Article summary of The emotional development of children with regards to relationships with others by Von Salisch - Chapter
Introduction
Within a few years, children show incredible growth in their emotional development. They learn to deal with different emotional situations between their fifth and twelfth year of life. In the past, most research has viewed this emotional growth as single or intrapsychic processes. Few studies have taken a transactional or interpersonal perspective when it comes to emotional developments while all people are born as social beings who cannot survive or develop without significant relationships with other people. There are several theories that emphasize the importance of an interpersonal perspective on emotions. However, most of these theories focus on one or a few components of emotions, namely the development of cognition, subjective experiences or the expression of emotions. It is important to view these separately because these components each follow a different and independent development path.
Current research looks at theoretical formulations and empirical findings with regard to emotional development in the three interpersonal relationships that are most important to primary school children. These are their relationship with their parents, their peers and their friends. The purpose of this review is to show the challenges that children face within emotional development in relation to these individuals. Challenges are tasks that confront children in their emotional life in a certain relationship at a certain moment of their development. These emotional challenges can cause problems and difficulties, but can lead to development and adaptation in the long term.
Emotional development: parents and children
Previous theories emphasize the importance of fathers and mothers on the emotional development of their children through the reciprocal investment that takes place over a longer period of time. This relationship is asymmetrical because for a long time the parent has more to say in the interaction than the child. Two important aspects of the relationship between children and their parents are the support that children receive and the learning that occurs.

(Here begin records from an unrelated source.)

-- ==== Sys2Proof/Tests/Slice0.lean ====
section
/-! SUPPORT. Tests: the words of spec/30_encoding.md R84, the vectors of spec/95_test_vectors.md one step each, and
for every statement with hypotheses a state that meets them. Coefficients are those of the fixture of R178. -/

namespace Sys2Proof.Tests

open Sys2Proof Sys2Proof.Machine

set_option Elab.async false

/-! ### Decoding: every word written out from R81 and R84 (`UNIT`, `OP`, `RSV`, `ARG`) -/

theorem test_decode_sys :
    decode .cmd 0b00000000000000000000000000000000 = .ok .nop ∧
    decode .cmd 0b00000001000000000000000000000000 = .ok .rstall ∧
    decode .cmd 0b00000010000000000000000000001010 = .ok (.rstu 10) ∧
    decode .cmd 0b00000011000000000000000000000110 = .ok (.wrp 6) ∧
    decode .cmd 0b00000100000000000000000000011001 = .ok (.rdp 25) ∧
    decode .cmd 0b00000101000000000000000111111111 = .ok (.rds 511) := by decide +kernel

theorem test_decode_pcm :
    decode .cmd 0b00010000000000000000000000000000 = .ok .pcmLd ∧
    decode .cmd 0b00010001000000000000000000000000 = .ok .pcmLdc ∧
    decode .cmd 0b00010010000000000000000000000000 = .ok .pcmSt := by decide +kernel

theorem test_decode_dcf :
    decode .cmd 0b00100000000000000000000000000000 = .ok .dcfStep ∧
    decode .cmd 0b00100001000000000000000000000000 = .ok .dcfStepc ∧
    decode .cmd 0b00100010000000001111111111111111 = .ok (.dcfBlock 65535) ∧
    decode .cmd 0b00100011000000000000000000000010 = .ok (.dcfBlockc 2) := by decide +kernel

theorem test_decode_iqc_fmd_amd_agc :
    decode .cmd 0b00110000000000000000000000000000 = .ok .iqcStep ∧
    decode .cmd 0b01000000000000000000000000000000 = .ok .fmdStep ∧
    decode .cmd 0b01010000000000000000000000000000 = .ok .amdStep ∧
    decode .cmd 0b01100000000000000000000000000000 = .ok .agcStep := by decide +kernel

theorem test_decode_dgc :
    decode .cmd 0b01110000000000000000000000000000 = .ok .dgcCorrect ∧
    decode .cmd 0b01110001000000000000000000000000 = .ok .dgcInc ∧
    decode .cmd 0b01110010000000000000000000000000 = .ok .dgcDec := by decide +kernel

theorem test_decode_int :
    decode .cmd 0b10000000000000000000000001000000 = .ok (.intFir 64) ∧
    decode .cmd 0b10000001000000000000000010000000 = .ok (.intFirc 128) ∧
    decode .cmd 0b10000010000000000000000000000000 = .ok .intFirmu ∧
    decode .cmd 0b10000011000000000000000000000000 = .ok .intFirmuc := by decide +kernel

theorem test_decode_rsm :
    decode .cmd 0b10010000000000000000000000000000 = .ok .rsmPush ∧
    decode .cmd 0b10010001000000000000000000000000 = .ok .rsmPushc := by decide +kernel

theorem test_decode_syn :
    decode .cmd 0b10100000000000000000000000000000 = .ok .synStep ∧
    decode .cmd 0b10100001000000000000000000000000 = .ok .synEndbuf := by decide +kernel
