/-- The A-slot instruction of word 1 (R49, R55). -/
def decodeA (w : Nat) : Except DecodeError Instr :=
  match fld w 25 7 with
  | 0x00 => if fld w 0 25 = 0 then .ok .nopA else .error .reservedField
  | 0x01 => if fld w 0 6 = 0 then .ok (.add (r5 w 20) (r5 w 15) (r5 w 10) (Ty.ofCode (fld w 6 4))) else .error .reservedField
  | 0x02 => if fld w 0 6 = 0 then .ok (.sub (r5 w 20) (r5 w 15) (r5 w 10) (Ty.ofCode (fld w 6 4))) else .error .reservedField
  | 0x03 => if fld w 0 6 = 0 then .ok (.and (r5 w 20) (r5 w 15) (r5 w 10) (Ty.ofCode (fld w 6 4))) else .error .reservedField
  | 0x04 => if fld w 0 6 = 0 then .ok (.or (r5 w 20) (r5 w 15) (r5 w 10) (Ty.ofCode (fld w 6 4))) else .error .reservedField
  | 0x05 => if fld w 0 6 = 0 then .ok (.xor (r5 w 20) (r5 w 15) (r5 w 10) (Ty.ofCode (fld w 6 4))) else .error .reservedField
  | 0x06 => if fld w 0 6 = 0 then .ok (.andn (r5 w 20) (r5 w 15) (r5 w 10) (Ty.ofCode (fld w 6 4))) else .error .reservedField
  | 0x07 => if fld w 0 6 = 0 then .ok (.shl (r5 w 20) (r5 w 15) (r5 w 10) (Ty.ofCode (fld w 6 4))) else .error .reservedField
  | 0x08 => if fld w 0 6 = 0 then .ok (.shr (r5 w 20) (r5 w 15) (r5 w 10) (Ty.ofCode (fld w 6 4))) else .error .reservedField
  | 0x09 => if fld w 0 6 = 0 then .ok (.sra (r5 w 20) (r5 w 15) (r5 w 10) (Ty.ofCode (fld w 6 4))) else .error .reservedField
  | 0x0a => if fld w 0 6 = 0 then .ok (.mul (r5 w 20) (r5 w 15) (r5 w 10) (Ty.ofCode (fld w 6 4))) else .error .reservedField
  | 0x0b => if fld w 0 6 = 0 then .ok (.mulh (r5 w 20) (r5 w 15) (r5 w 10) (Ty.ofCode (fld w 6 4))) else .error .reservedField
  | 0x0c => if fld w 0 6 = 0 then .ok (.div (r5 w 20) (r5 w 15) (r5 w 10) (Ty.ofCode (fld w 6 4))) else .error .reservedField
  | 0x0d => if fld w 0 6 = 0 then .ok (.rem (r5 w 20) (r5 w 15) (r5 w 10) (Ty.ofCode (fld w 6 4))) else .error .reservedField
  | 0x0e => if fld w 0 6 = 0 then .ok (.min (r5 w 20) (r5 w 15) (r5 w 10) (Ty.ofCode (fld w 6 4))) else .error .reservedField
  | 0x0f => if fld w 0 6 = 0 then .ok (.max (r5 w 20) (r5 w 15) (r5 w 10) (Ty.ofCode (fld w 6 4))) else .error .reservedField
  | 0x10 => if fld w 0 6 = 0 then .ok (.seq (r5 w 20) (r5 w 15) (r5 w 10) (Ty.ofCode (fld w 6 4))) else .error .reservedField
  | 0x11 => if fld w 0 6 = 0 then .ok (.sne (r5 w 20) (r5 w 15) (r5 w 10) (Ty.ofCode (fld w 6 4))) else .error .reservedField
  | 0x12 => if fld w 0 6 = 0 then .ok (.slt (r5 w 20) (r5 w 15) (r5 w 10) (Ty.ofCode (fld w 6 4))) else .error .reservedField
  | 0x13 => if fld w 0 6 = 0 then .ok (.sle (r5 w 20) (r5 w 15) (r5 w 10) (Ty.ofCode (fld w 6 4))) else .error .reservedField
  | 0x14 => if fld w 0 5 = 0 then .ok (.sel (r5 w 20) (r5 w 15) (r5 w 10) (r5 w 5)) else .error .reservedField
  | 0x15 => if fld w 0 6 = 0 ∧ fld w 10 5 = 0 then .ok (.popc (r5 w 20) (r5 w 15) (Ty.ofCode (fld w 6 4))) else .error .reservedField
  | 0x16 => if fld w 0 6 = 0 ∧ fld w 10 5 = 0 then .ok (.clz (r5 w 20) (r5 w 15) (Ty.ofCode (fld w 6 4))) else .error .reservedField
  | 0x17 => if fld w 0 6 = 0 ∧ fld w 10 5 = 0 then .ok (.ctz (r5 w 20) (r5 w 15) (Ty.ofCode (fld w 6 4))) else .error .reservedField
  | 0x18 => if fld w 0 6 = 0 ∧ fld w 10 5 = 0 then .ok (.ext (r5 w 20) (r5 w 15) (Ty.ofCode (fld w 6 4))) else .error .reservedField
  | 0x19 => if fld w 0 6 = 0 then .ok (.rol (r5 w 20) (r5 w 15) (r5 w 10) (Ty.ofCode (fld w 6 4))) else .error .reservedField
  | 0x1a => if fld w 0 6 = 0 then .ok (.ror (r5 w 20) (r5 w 15) (r5 w 10) (Ty.ofCode (fld w 6 4))) else .error .reservedField
  | 0x1b => if fld w 0 6 = 0 ∧ fld w 10 5 = 0 then .ok (.bswap (r5 w 20) (r5 w 15) (Ty.ofCode (fld w 6 4))) else .error .reservedField
  | 0x1c => if fld w 0 3 = 0 then .ok (.bext (r5 w 20) (r5 w 15) (BitVec.ofNat 6 (fld w 9 6)) (BitVec.ofNat 6 (fld w 3 6))) else .error .reservedField
  | 0x1d => if fld w 0 3 = 0 then .ok (.bins (r5 w 20) (r5 w 15) (BitVec.ofNat 6 (fld w 9 6)) (BitVec.ofNat 6 (fld w 3 6))) else .error .reservedField
  | 0x1e => if fld w 0 6 = 0 ∧ fld w 10 5 = 0 then .ok (.abs (r5 w 20) (r5 w 15) (Ty.ofCode (fld w 6 4))) else .error .reservedField
  | 0x20 => if fld w 15 5 = 0 then .ok (.movi (r5 w 20) (BitVec.ofNat 15 (fld w 0 15))) else .error .reservedField
  | 0x21 => .ok (.lui (r5 w 20) (r5 w 15) (BitVec.ofNat 15 (fld w 0 15)))
  | 0x22 => .ok (.addi (r5 w 20) (r5 w 15) (BitVec.ofNat 15 (fld w 0 15)))
  | 0x23 => .ok (.andi (r5 w 20) (r5 w 15) (BitVec.ofNat 15 (fld w 0 15)))
  | 0x24 => .ok (.ori (r5 w 20) (r5 w 15) (BitVec.ofNat 15 (fld w 0 15)))
  | 0x25 => .ok (.xori (r5 w 20) (r5 w 15) (BitVec.ofNat 15 (fld w 0 15)))
  | 0x26 => if fld w 6 9 = 0 then .ok (.shli (r5 w 20) (r5 w 15) (BitVec.ofNat 6 (fld w 0 6))) else .error .reservedField
  | 0x27 => if fld w 6 9 = 0 then .ok (.shri (r5 w 20) (r5 w 15) (BitVec.ofNat 6 (fld w 0 6))) else .error .reservedField
  | 0x28 => if fld w 6 9 = 0 then .ok (.srai (r5 w 20) (r5 w 15) (BitVec.ofNat 6 (fld w 0 6))) else .error .reservedField
  | 0x29 => if fld w 6 9 = 0 then .ok (.rori (r5 w 20) (r5 w 15) (BitVec.ofNat 6 (fld w 0 6))) else .error .reservedField
  | 0x2a => .ok (.muli (r5 w 20) (r5 w 15) (BitVec.ofNat 15 (fld w 0 15)))
  | 0x2b => .ok (.slti (r5 w 20) (r5 w 15) (BitVec.ofNat 15 (fld w 0 15)))
  | 0x2c => .ok (.sltin (r5 w 20) (r5 w 15) (BitVec.ofNat 15 (fld w 0 15)))
  | 0x2d => .ok (.seqi (r5 w 20) (r5 w 15) (BitVec.ofNat 15 (fld w 0 15)))
  | 0x30 => .ok (.vadd (r5 w 20) (r5 w 15) (r5 w 10) (BitVec.ofNat 3 (fld w 7 3)) (Ty.ofCode (fld w 3 4)) (Rm.ofCode (fld w 0 3)))
  | 0x31 => .ok (.vsub (r5 w 20) (r5 w 15) (r5 w 10) (BitVec.ofNat 3 (fld w 7 3)) (Ty.ofCode (fld w 3 4)) (Rm.ofCode (fld w 0 3)))
  | 0x32 => .ok (.vmul (r5 w 20) (r5 w 15) (r5 w 10) (BitVec.ofNat 3 (fld w 7 3)) (Ty.ofCode (fld w 3 4)) (Rm.ofCode (fld w 0 3)))
  | 0x33 => .ok (.vdiv (r5 w 20) (r5 w 15) (r5 w 10) (BitVec.ofNat 3 (fld w 7 3)) (Ty.ofCode (fld w 3 4)) (Rm.ofCode (fld w 0 3)))
  | 0x34 => if fld w 0 3 = 0 then .ok (.vmin (r5 w 20) (r5 w 15) (r5 w 10) (BitVec.ofNat 3 (fld w 7 3)) (Ty.ofCode (fld w 3 4))) else .error .reservedField
  | 0x35 => if fld w 0 3 = 0 then .ok (.vmax (r5 w 20) (r5 w 15) (r5 w 10) (BitVec.ofNat 3 (fld w 7 3)) (Ty.ofCode (fld w 3 4))) else .error .reservedField
  | 0x36 => if fld w 0 3 = 0 ∧ fld w 10 5 = 0 then .ok (.vabs (r5 w 20) (r5 w 15) (BitVec.ofNat 3 (fld w 7 3)) (Ty.ofCode (fld w 3 4))) else .error .reservedField
  | 0x37 => if fld w 0 3 = 0 ∧ fld w 10 5 = 0 then .ok (.vneg (r5 w 20) (r5 w 15) (BitVec.ofNat 3 (fld w 7 3)) (Ty.ofCode (fld w 3 4))) else .error .reservedField
  | 0x38 => .ok (.vfma (r5 w 20) (r5 w 15) (r5 w 10) (BitVec.ofNat 3 (fld w 7 3)) (Ty.ofCode (fld w 3 4)) (Rm.ofCode (fld w 0 3)))
  | 0x39 => .ok (.vfms (r5 w 20) (r5 w 15) (r5 w 10) (BitVec.ofNat 3 (fld w 7 3)) (Ty.ofCode (fld w 3 4)) (Rm.ofCode (fld w 0 3)))
  | 0x3a => if fld w 10 5 = 0 then .ok (.vsqrt (r5 w 20) (r5 w 15) (BitVec.ofNat 3 (fld w 7 3)) (Ty.ofCode (fld w 3 4)) (Rm.ofCode (fld w 0 3))) else .error .reservedField
  | 0x3b => if fld w 0 3 = 0 then .ok (.vand (r5 w 20) (r5 w 15) (r5 w 10) (BitVec.ofNat 3 (fld w 7 3)) (Ty.ofCode (fld w 3 4))) else .error .reservedField
  | 0x3c => if fld w 0 3 = 0 then .ok (.vor (r5 w 20) (r5 w 15) (r5 w 10) (BitVec.ofNat 3 (fld w 7 3)) (Ty.ofCode (fld w 3 4))) else .error .reservedField
  | 0x3d => if fld w 0 3 = 0 then .ok (.vxor (r5 w 20) (r5 w 15) (r5 w 10) (BitVec.ofNat 3 (fld w 7 3)) (Ty.ofCode (fld w 3 4))) else .error .reservedField
  | 0x3e => if fld w 0 3 = 0 then .ok (.vshl (r5 w 20) (r5 w 15) (r5 w 10) (BitVec.ofNat 3 (fld w 7 3)) (Ty.ofCode (fld w 3 4))) else .error .reservedField
  | 0x3f => if fld w 0 3 = 0 then .ok (.vshr (r5 w 20) (r5 w 15) (r5 w 10) (BitVec.ofNat 3 (fld w 7 3)) (Ty.ofCode (fld w 3 4))) else .error .reservedField
  | 0x40 => if fld w 14 1 = 0 then .ok (.vcvt (r5 w 20) (r5 w 15) (Ty.ofCode (fld w 10 4)) (BitVec.ofNat 3 (fld w 7 3)) (Ty.ofCode (fld w 3 4)) (Rm.ofCode (fld w 0 3))) else .error .reservedField
  | 0x41 => if fld w 0 3 = 0 then .ok (.vceq (r5 w 20) (r5 w 15) (r5 w 10) (BitVec.ofNat 3 (fld w 7 3)) (Ty.ofCode (fld w 3 4))) else .error .reservedField
  | 0x42 => if fld w 0 3 = 0 then .ok (.vcne (r5 w 20) (r5 w 15) (r5 w 10) (BitVec.ofNat 3 (fld w 7 3)) (Ty.ofCode (fld w 3 4))) else .error .reservedField
  | 0x43 => if fld w 0 3 = 0 then .ok (.vclt (r5 w 20) (r5 w 15) (r5 w 10) (BitVec.ofNat 3 (fld w 7 3)) (Ty.ofCode (fld w 3 4))) else .error .reservedField
  | 0x44 => if fld w 0 3 = 0 then .ok (.vcle (r5 w 20) (r5 w 15) (r5 w 10) (BitVec.ofNat 3 (fld w 7 3)) (Ty.ofCode (fld w 3 4))) else .error .reservedField
  | 0x45 => if fld w 0 3 = 0 then .ok (.vsel (r5 w 20) (r5 w 15) (r5 w 10) (BitVec.ofNat 3 (fld w 7 3)) (Ty.ofCode (fld w 3 4))) else .error .reservedField
  | 0x46 => if fld w 10 5 = 0 then .ok (.vrsum (r5 w 20) (r5 w 15) (BitVec.ofNat 3 (fld w 7 3)) (Ty.ofCode (fld w 3 4)) (Rm.ofCode (fld w 0 3))) else .error .reservedField
  | 0x47 => if fld w 0 3 = 0 ∧ fld w 10 5 = 0 then .ok (.vrmin (r5 w 20) (r5 w 15) (BitVec.ofNat 3 (fld w 7 3)) (Ty.ofCode (fld w 3 4))) else .error .reservedField
  | 0x48 => if fld w 0 3 = 0 ∧ fld w 10 5 = 0 then .ok (.vrmax (r5 w 20) (r5 w 15) (BitVec.ofNat 3 (fld w 7 3)) (Ty.ofCode (fld w 3 4))) else .error .reservedField
  | 0x49 => if fld w 0 3 = 0 then .ok (.vperm (r5 w 20) (r5 w 15) (r5 w 10) (BitVec.ofNat 3 (fld w 7 3)) (Ty.ofCode (fld w 3 4))) else .error .reservedField
  | 0x4a => if fld w 0 3 = 0 ∧ fld w 10 5 = 0 then .ok (.vbcast (r5 w 20) (r5 w 15) (BitVec.ofNat 3 (fld w 7 3)) (Ty.ofCode (fld w 3 4))) else .error .reservedField
  | 0x4b => if fld w 0 3 = 0 then .ok (.vslide (r5 w 20) (r5 w 15) (r5 w 10) (BitVec.ofNat 3 (fld w 7 3)) (Ty.ofCode (fld w 3 4))) else .error .reservedField
  | 0x4c => if fld w 0 3 = 0 then .ok (.vgat (r5 w 20) (r5 w 15) (r5 w 10) (BitVec.ofNat 3 (fld w 7 3)) (Ty.ofCode (fld w 3 4))) else .error .reservedField
  | 0x4d => if fld w 0 3 = 0 then .ok (.vsct (r5 w 20) (r5 w 15) (r5 w 10) (BitVec.ofNat 3 (fld w 7 3)) (Ty.ofCode (fld w 3 4))) else .error .reservedField
  | 0x4e => if fld w 0 3 = 0 ∧ fld w 7 3 = 0 then .ok (.vextg (r5 w 20) (r5 w 15) (r5 w 10) (Ty.ofCode (fld w 3 4))) else .error .reservedField
  | 0x4f => if fld w 0 3 = 0 ∧ fld w 7 3 = 0 then .ok (.vinsg (r5 w 20) (r5 w 15) (r5 w 10) (Ty.ofCode (fld w 3 4))) else .error .reservedField
  | 0x50 => if fld w 0 6 = 0 ∧ fld w 10 5 = 0 then .ok (.aget (r5 w 20) (r5 w 15) (BitVec.ofNat 4 (fld w 6 4))) else .error .reservedField
  | 0x51 => if fld w 0 6 = 0 ∧ fld w 10 5 = 0 then .ok (.aput (r5 w 20) (r5 w 15) (BitVec.ofNat 4 (fld w 6 4))) else .error .reservedField
  | 0x52 => if fld w 1 5 = 0 then .ok (.sisect (r5 w 20) (r5 w 15) (r5 w 10) (Ty.ofCode (fld w 6 4)) (flag w 0)) else .error .reservedField
  | 0x53 => if fld w 0 10 = 0 then .ok (.pand (r5 w 20) (r5 w 15) (r5 w 10)) else .error .reservedField
  | 0x54 => if fld w 0 10 = 0 then .ok (.por (r5 w 20) (r5 w 15) (r5 w 10)) else .error .reservedField
  | 0x55 => if fld w 0 10 = 0 then .ok (.pxor (r5 w 20) (r5 w 15) (r5 w 10)) else .error .reservedField
  | 0x56 => if fld w 0 15 = 0 then .ok (.pnot (r5 w 20) (r5 w 15)) else .error .reservedField
  | 0x57 => if fld w 0 15 = 0 then .ok (.pcnt (r5 w 20) (r5 w 15)) else .error .reservedField
  | 0x58 => if fld w 0 3 = 0 ∧ fld w 10 5 = 0 then .ok (.vmov (r5 w 20) (r5 w 15) (BitVec.ofNat 3 (fld w 7 3)) (Ty.ofCode (fld w 3 4))) else .error .reservedField
  | 0x59 => if fld w 15 5 = 0 then .ok (.vmovi (r5 w 20) (BitVec.ofNat 15 (fld w 0 15))) else .error .reservedField
  | 0x5a => if fld w 0 3 = 0 ∧ fld w 10 5 = 0 then .ok (.vpopc (r5 w 20) (r5 w 15) (BitVec.ofNat 3 (fld w 7 3)) (Ty.ofCode (fld w 3 4))) else .error .reservedField
  | 0x5b => if fld w 0 3 = 0 ∧ fld w 10 5 = 0 then .ok (.vclz (r5 w 20) (r5 w 15) (BitVec.ofNat 3 (fld w 7 3)) (Ty.ofCode (fld w 3 4))) else .error .reservedField
  | 0x5c => if fld w 0 3 = 0 then .ok (.vmulh (r5 w 20) (r5 w 15) (r5 w 10) (BitVec.ofNat 3 (fld w 7 3)) (Ty.ofCode (fld w 3 4))) else .error .reservedField
  | 0x60 => if fld w 6 1 = 0 then .ok (.mma (r5 w 20) (r5 w 15) (r5 w 10) (BitVec.ofNat 3 (fld w 7 3)) (flag w 5) (flag w 4) (flag w 3) (Rm.ofCode (fld w 0 3))) else .error .reservedField
  | 0x61 => if fld w 6 1 = 0 then .ok (.mmaz (r5 w 20) (r5 w 15) (r5 w 10) (BitVec.ofNat 3 (fld w 7 3)) (flag w 5) (flag w 4) (flag w 3) (Rm.ofCode (fld w 0 3))) else .error .reservedField
  | 0x62 => if fld w 3 1 = 0 ∧ fld w 5 1 = 0 then .ok (.mmt (r5 w 20) (r5 w 15) (r5 w 10) (BitVec.ofNat 3 (fld w 7 3)) (flag w 6) (flag w 4) (Rm.ofCode (fld w 0 3))) else .error .reservedField
  | 0x63 => if fld w 3 1 = 0 then .ok (.twalk (r5 w 20) (r5 w 15) (r5 w 10) (BitVec.ofNat 3 (fld w 7 3)) (flag w 6) (flag w 5) (flag w 4) (Rm.ofCode (fld w 0 3))) else .error .reservedField
  | 0x64 => if fld w 3 1 = 0 then .ok (.twres (r5 w 20) (r5 w 15) (r5 w 10) (BitVec.ofNat 3 (fld w 7 3)) (flag w 6) (flag w 5) (flag w 4) (Rm.ofCode (fld w 0 3))) else .error .reservedField
  | 0x65 => if fld w 0 25 = 0 then .ok .mcommit else .error .reservedField
  | 0x66 => if fld w 0 10 = 0 ∧ fld w 15 10 = 0 then .ok (.mwait (r5 w 10)) else .error .reservedField
  | 0x67 => if fld w 0 10 = 0 then .ok (.aclr (r5 w 20) (r5 w 15) (r5 w 10)) else .error .reservedField
  | 0x68 => if fld w 0 10 = 0 then .ok (.rset (r5 w 20) (r5 w 15) (r5 w 10)) else .error .reservedField
  | 0x69 => if fld w 0 10 = 0 then .ok (.rpush (r5 w 20) (r5 w 15) (r5 w 10)) else .error .reservedField
  | 0x6a => if fld w 0 10 = 0 ∧ fld w 20 5 = 0 then .ok (.rpop (r5 w 15) (r5 w 10)) else .error .reservedField
  | 0x6b => if fld w 0 7 = 0 ∧ fld w 20 5 = 0 then .ok (.shp (r5 w 15) (r5 w 10) (BitVec.ofNat 3 (fld w 7 3))) else .error .reservedField
  | _ => .error .unassigned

For a long time, parents are the primary caregivers to children when they experience pain, anxiety or stress. They help children with their emotion regulation. Until adolescence, and sometimes longer, parents play a major role in the psychological functioning of their children at difficult moments. Parents teach their children basic lessons on how to regulate emotions. This is influenced by, for example, the responsiveness of parents and the form of attachment of the children to the parents. Parents are also the emotional coaches of children. By talking about feelings, they learn their child how to regulate these emotions. They also transfer culturally prescribed and valued rules with regard to experience and showing emotions (display rules). A limitation on the help that parents can offer is that they are further developed cognitively and emotionally than their children. For example, if their children are afraid of a ghost, this will not scare the parent. In addition, they will sometimes limit children in their emotions, for example if their emotions are culturally inappropriate at a certain moment. The extent to which parents influence their children and the emotion regulation and the way in which, differs per parent and depends on individual differences between parents. Individual parents differ in their willingness and capacity to respond empathically to their children if they show signs of stress.
Emotional development: peers
The relationship between children and their parents is symmetrical because both partners have about the same amount of social power. Relationships with peers, such as classmates, are often involuntary and many are not close, meaning that they do not share intimate thoughts or activities with each other. Yet peers seem to have an important influence on the emotional development of children. First of all, peers seem to be in a better position to understand each other's emotional lives than parents or children of other ages by the same age. Secondly, peers form a group. Being together with a group can reinforce some children's emotions, such as laughter at school and joint activities and or fears. As a group, children and adolescents create a culture with their own norms and values.
In groups of peers, the norm now seems to be to reduce the expression of emotions in many situations. Empirical research shows that children indicate that they only report anxiety and pain to their peers if it occurred to an extreme extent or if it was visible from the outside, such as a wound or bleeding. Primary school children expect more negative reactions if they show fear or sadness in their peers than in their parents. These rules appear to occur not only in fear and sadness but also in anger. This standard appears to be particularly strict with boys.
There are two possible ways in which peers can ensure that a culture is created and preserved in which the expression of emotions is muted. One method is teasing and bullying, a method that occurs in children who go to school. The other mechanism is more indirect: through gossip. Peers tend to reject children who do not fit their rules about showing emotions.
Emotional development: friendship
Friendship is often only distinguished from relationships with 'normal peers' in the pre-adolescence phase, because friendship then reaches a new level of intimacy. A difference between friends and peers is that friends choose each other. Friendships are therefore voluntary relationships that are generally based on mutual sympathy. Friends who are close can help each other to see which feelings are 'appropriate' and which are not. They also learn what expectations go with a friendship, such as 'being there for your friend when he or she needs you'. In addition, close friends also learn how to deal with disagreements. Also, children learn to deal with feelings of competition in friendship. Friendships are vulnerable because we voluntarily choose our friends. Anger, jealousy and other negative emotions can cause a friendship to change or end.
Conclusion
Many of the studies have been conducted in Western industrialized countries. This limits the generalizability of the results. A further limitation is that many studies have used self-reporting. These self-reports are not objective and the reports may be biased because, for example, social desirability. In the last ten years there has been a large number of studies on emotional development. It is now time to delve deeper into these studies and the material studied. It is time to make a distinction between the various components of emotions and to look into the development of attention and physiological components of emotions in future research.